__PROMPT__: Include in the output exactly the lines from the opening of the data through the line containing "element, its place, its", and nothing more.

__SOURCE DATA__:
-- ==== Sys2Proof/Machine/State.lean ====
section
/-! DEFINITION. The state of the panel as plain data: its cores, cells, dies, stacks, members, queues and links, and
the state right after power good. -/

namespace Sys2Proof.Machine

/-- The reasons a step can stop. No rule of the manual stops the panel: every trap is a next state. -/
inductive Fault where
  /-- An encoded instruction whose turn belongs to no resident core. Raised by every meaning of an encoded
  instruction; no step raises it, because a step issues for a resident core only. Safe. -/
  | noCore
  deriving DecidableEq, Repr

/-- The reasons an instruction has no meaning. -/
inductive Refusal where
  /-- An arm of the dispatch that has no meaning yet. Safe. -/
  | notModelled (mnemonic : String)
  deriving DecidableEq, Repr

/-- The three privilege levels (R34). -/
inductive Level where
  | user | supervisor | machine
  deriving DecidableEq, Repr

/-- An entry of the length queue: a count, and whether its push is tentative in the open strip (R27, R113). -/
structure LqEntry where
  val : BitVec 13
  tentative : Bool
  deriving DecidableEq, Repr

/-- Split mode (R25, R26, R32): the window, the active set, the lane threads' program counters, those waiting at a
VJOIN, those halted, those waiting in WFE, and the lane that issues or issued last (R251). -/
structure Split where
  on : Bool
  window : Bool
  active : BitVec 16
  waiting : BitVec 16
  halted : BitVec 16
  wfe : BitVec 16
  pcs : Vector Word 16
  lane : Fin 16
  deriving DecidableEq, Repr

/-- A store held in a strip's buffer (R113, R235): the virtual address and program counter it retired with, its
element, its place, its page entry (none in a hold), and each byte with the mask of the bits it writes. `logged` is the
reason and level of PAGE of a store that met it and goes to the side log (R103, R376); `first` marks the first element of
its instruction. -/
structure BufStore where
  va : Word
  pc : Word
  elem : Nat
  loc : Nat
  leaf : Option Word
  data : List (Byte × Byte)
  logged : Option (Nat × Nat)
  first : Bool
  strict : Bool
  deriving DecidableEq, Repr

/-- The open strip (R113): the strip-entry values of the scalar registers it wrote, the buffered stores oldest first,
the entry SETVLQ popped for it (R134), the vector, mask and tile registers whose strip-entry contents it read, and the
bits it wrote of each (R116), numbered as in `regV`, `regM`, `regY`, and the debug-ring entries written in it (R397). -/
structure Strip where
  hist : List (Nat × Word)
  buf : List BufStore
  popped : Option (BitVec 13)
  rd : List Nat
  wr : Tbl Nat
  ring : Nat
  deriving DecidableEq, Repr

/-- A repeat frame being replayed (R81, R82): its first word's address, its words, the replay number, the count, the
strides, and the next instruction of the replay. -/
structure Frame where
  base : Word
  words : List (BitVec 32)
  replay : Nat
  count : Nat
  vstride : Nat
  gstride : Nat
  idx : Nat
  deriving DecidableEq, Repr

/-- A steward-bound trap of a parked hart (R121, R376): what the fault record carries. -/
structure Parked where
  info : TrapInfo
  unwind : Bool
  tpc : Word
  rpc : Word
  lane : Nat
  split : Bool
  deriving DecidableEq, Repr

/-- Pending asynchronous causes (R87): ECC and LINK with their address, ENERGY. -/
structure Pending where
  ecc : Option Word
  link : Option Word
  energy : Bool
  deriving DecidableEq, Repr

/-- A debug-ring entry (R397). -/
structure DbgEntry where
  d0 : Word
  pc : Word
  first : Word
  last : Word
  deriving DecidableEq, Repr

/-- The registers of cr.cause, cr.scause and cr.mcause (R31). -/
structure CauseReg where
  code : BitVec 8
  split : Bool
  lane : BitVec 4
  restart : Bool
  active : Bool
  deriving DecidableEq, Repr

/-- The steward's supervisor and machine registers (R29, R361, R364). -/
structure StewardRegs where
  spp : Bool
  svec : Word
  sepc : Word
  scause : CauseReg
  sscratch : Word
  hsel : BitVec 8
  mie : Bool
  /-- A machine interrupt that has not been taken yet (R360). -/
  mip : Bool
  mpp : BitVec 2
  mvec : Word
  mepc : Word
  mcause : CauseReg
  mscratch : Word
  deriving DecidableEq, Repr

/-- A TLB entry (R370): its size, virtual page number and page entry. -/
structure TlbEntry where
  huge : Bool
  vpn : Nat
  leaf : Word
  deriving DecidableEq, Repr

/-- A line of a scalar data cache (R270). -/
structure CacheLine where
  line : Nat
  data : BitVec 512
  deriving DecidableEq, Repr

/-- A non-home copy of a line in a die cache, with its dirty bytes, the harts that wrote it, and whether its page is a
U page (R271, R279). -/
structure NonHome where
  line : Nat
  data : BitVec 512
  dirty : BitVec 64
  writers : List CoreId
  unordered : Bool
  deriving DecidableEq, Repr

/-- An atomic in the side log (R187): its operation, size and operand, cr.frm at its issue (R33), its scope code, and whether
it acquires. -/
structure LogAtomic where
  op : Nat
  size : Nat
  operand : Word
  frm : BitVec 2
  scope : BitVec 2
  acq : Bool
  deriving DecidableEq, Repr

/-- A side-log entry (R288, R187): a store's bytes with their masks, or an atomic; the reason and level of the walk that found no page (R376), and whether SLREPLAY has
asked for it (R377); `fenced` marks one that an IFENCE of its hart has followed (R118). -/
structure LogEntry where
  core : CoreId
  crew : Option (CrewRef × Nat)
  va : Word
  pc : Word
  data : List (Byte × Byte)
  atomic : Option LogAtomic
  reason : Nat
  level : Nat
  asked : Bool
  refused : Bool
  fenced : Bool
  deriving DecidableEq, Repr

/-- What a stream command does (R198 to R200): a shape block, or the selected elements of a gather block with their
index, target cell rank and offset. -/
inductive StreamWork where
  | shape (fill : Bool) (dst src : Word) (dims : List (Nat × Int × Int))
  | crewwide (scatter : Bool) (base : Word) (sel : List (Nat × Nat × Nat))
  deriving DecidableEq, Repr

/-- A stream command in a cell's engine queue (R197, R202): the hart rank of its issuer, the next element to perform and
elements in all, the device bytes written since its last arrival, and what remote memory has answered for the next element,
as in a core's `remote`. -/
structure StreamCmd where
  id : Nat
  hart : Nat
  crew : CrewRef
  cellRank : Nat
  pc : Word
  obj : Option ObjRef
  elog : Nat
  work : StreamWork
  next : Nat
  total : Nat
  wrote : List (Nat × Nat)
  remote : Tbl Byte
  waiting : Bool
  deriving DecidableEq, Repr

/-- A cell: its stream engine, side log, scalar data cache, TLB, dispatch bucket, the slot that issued last, its gated
lane groups, and by slot the debug ring of a hart that has left it (R250, R252, R397, R405). -/
structure Cell where
  queue : List StreamCmd
  log : List LogEntry
  sdc : List CacheLine
  tlb : List TlbEntry
  bucket : Nat
  lastSlot : Nat
  gated : List Nat
  rings : Tbl (List DbgEntry × Nat)
  deriving DecidableEq, Repr

/-- A replica set (R375). -/
structure ReplicaSet where
  d0 : Word
  d1 : Word
  d2 : Word
  d3 : Word
  deriving DecidableEq, Repr

/-- A die: its die-control registers (R363, R399, R404, R411), its caches and TLB. -/
structure Die where
  ptroot : Word
  fqbase : Word
  fqhead : BitVec 32
  fqtail : BitVec 32
  /-- Fault records that wait for room in the ring, oldest first (R376). -/
  faultWait : List (List Word)
  tlbva : Word
  tlbBusy : Bool
  /-- First address and units of the shoot-down in progress (R371). -/
  tlbFrom : Word
  tlbCount : Nat
  spbase : Word
  spsize : Word
  /-- Resident entries: tag and leaf (R368). -/
  rt : Tbl (Word × Word)
  fmap : Tbl (BitVec 8)
  sealt : BitVec 16384
  rset : Tbl ReplicaSet
  tlb : List TlbEntry
  nonHome : List NonHome
  /-- DENERGY, kept in nJ. -/
  denergy : Nat
  dpower : BitVec 32
  dbudget : BitVec 32
  pcell : BitVec 16
  level : BitVec 32
  drain : BitVec 32
  vfsel : BitVec 3
  thot : BitVec 8
  stretch : Word
  dce : BitVec 16
  cce : BitVec 16
  lrt : BitVec 16
  ue : BitVec 16
  /-- Flit retries not yet counted in lrt, which counts in units of 2^16 (R411). -/
  retries : Nat
  retire : Word
  /-- cr.time of the last uncorrectable error in a logical cell (R412). -/
  cellUe : Tbl Nat
  /-- Voltage above the V–F point, in mV (R405); drain before a hard limit (R408). -/
  guard : Nat
  coolDrain : Option (BitVec 32 × BitVec 3)
  heater : Bool
  /-- Failed retrains of UCIe modules, by edge and module: after the third lane repair is tried, and the fourth puts the module
  out of use (R410). -/
  modules : List (Nat × Nat)
  /-- The die's temperature at a module's last training, by 8·edge + module; as MAP found it where none is listed (R410). -/
  trained : Tbl Int
  dead : Bool
  deriving DecidableEq, Repr

/-- An accumulator with its sticky bit (R62). -/
structure Acc where
  val : Int
  sticky : Bool
  deriving DecidableEq, Repr

/-- A bank's state (R212): table SRAM, decoder memory, accumulator shape, committed and pending accumulators. -/
structure Bank where
  table : Tbl (BitVec 32)
  dec : Tbl (BitVec 32)
  narrow : Bool
  acc : Tbl Acc
  pacc : Tbl Acc
  deriving DecidableEq, Repr

/-- A codebook slot (R217): its b, 0 when empty, and its entries. -/
structure Slot where
  b : Nat
  entries : List (BitVec 8)
  deriving DecidableEq, Repr

/-- The bank state of a stack that belongs to one launch (R212, R262). Mailbox rows lie in the mailbox memory and are
held here only while another launch has the stack. -/
structure BankState where
  banks : Tbl Bank
  slots : Tbl Slot
  rows : Memory
  deriving DecidableEq, Repr

/-- The shape word of a table set (R220). -/
structure TableShape where
  tpb : Nat
  t0 : Nat
  gsz : Nat
  b : Nat
  deriving DecidableEq, Repr

/-- One catalogue entry (R295). -/
structure CatEntry where
  kind : Nat
  dtid : Nat
  layout : Nat
  cidx : Nat
  offset : Nat
  chunks : Nat
  length : Nat
  deriving DecidableEq, Repr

__WRITTEN RESPONSE__:
-- ==== Sys2Proof/Machine/State.lean ====
section
/-! DEFINITION. The state of the panel as plain data: its cores, cells, dies, stacks, members, queues and links, and
the state right after power good. -/

namespace Sys2Proof.Machine

/-- The reasons a step can stop. No rule of the manual stops the panel: every trap is a next state. -/
inductive Fault where
  /-- An encoded instruction whose turn belongs to no resident core. Raised by every meaning of an encoded
  instruction; no step raises it, because a step issues for a resident core only. Safe. -/
  | noCore
  deriving DecidableEq, Repr

/-- The reasons an instruction has no meaning. -/
inductive Refusal where
  /-- An arm of the dispatch that has no meaning yet. Safe. -/
  | notModelled (mnemonic : String)
  deriving DecidableEq, Repr

/-- The three privilege levels (R34). -/
inductive Level where
  | user | supervisor | machine
  deriving DecidableEq, Repr

/-- An entry of the length queue: a count, and whether its push is tentative in the open strip (R27, R113). -/
structure LqEntry where
  val : BitVec 13
  tentative : Bool
  deriving DecidableEq, Repr

/-- Split mode (R25, R26, R32): the window, the active set, the lane threads' program counters, those waiting at a
VJOIN, those halted, those waiting in WFE, and the lane that issues or issued last (R251). -/
structure Split where
  on : Bool
  window : Bool
  active : BitVec 16
  waiting : BitVec 16
  halted : BitVec 16
  wfe : BitVec 16
  pcs : Vector Word 16
  lane : Fin 16
  deriving DecidableEq, Repr

/-- A store held in a strip's buffer (R113, R235): the virtual address and program counter it retired with, its
element, its place, its page entry (none in a hold), and each byte with the mask of the bits it writes. `logged` is the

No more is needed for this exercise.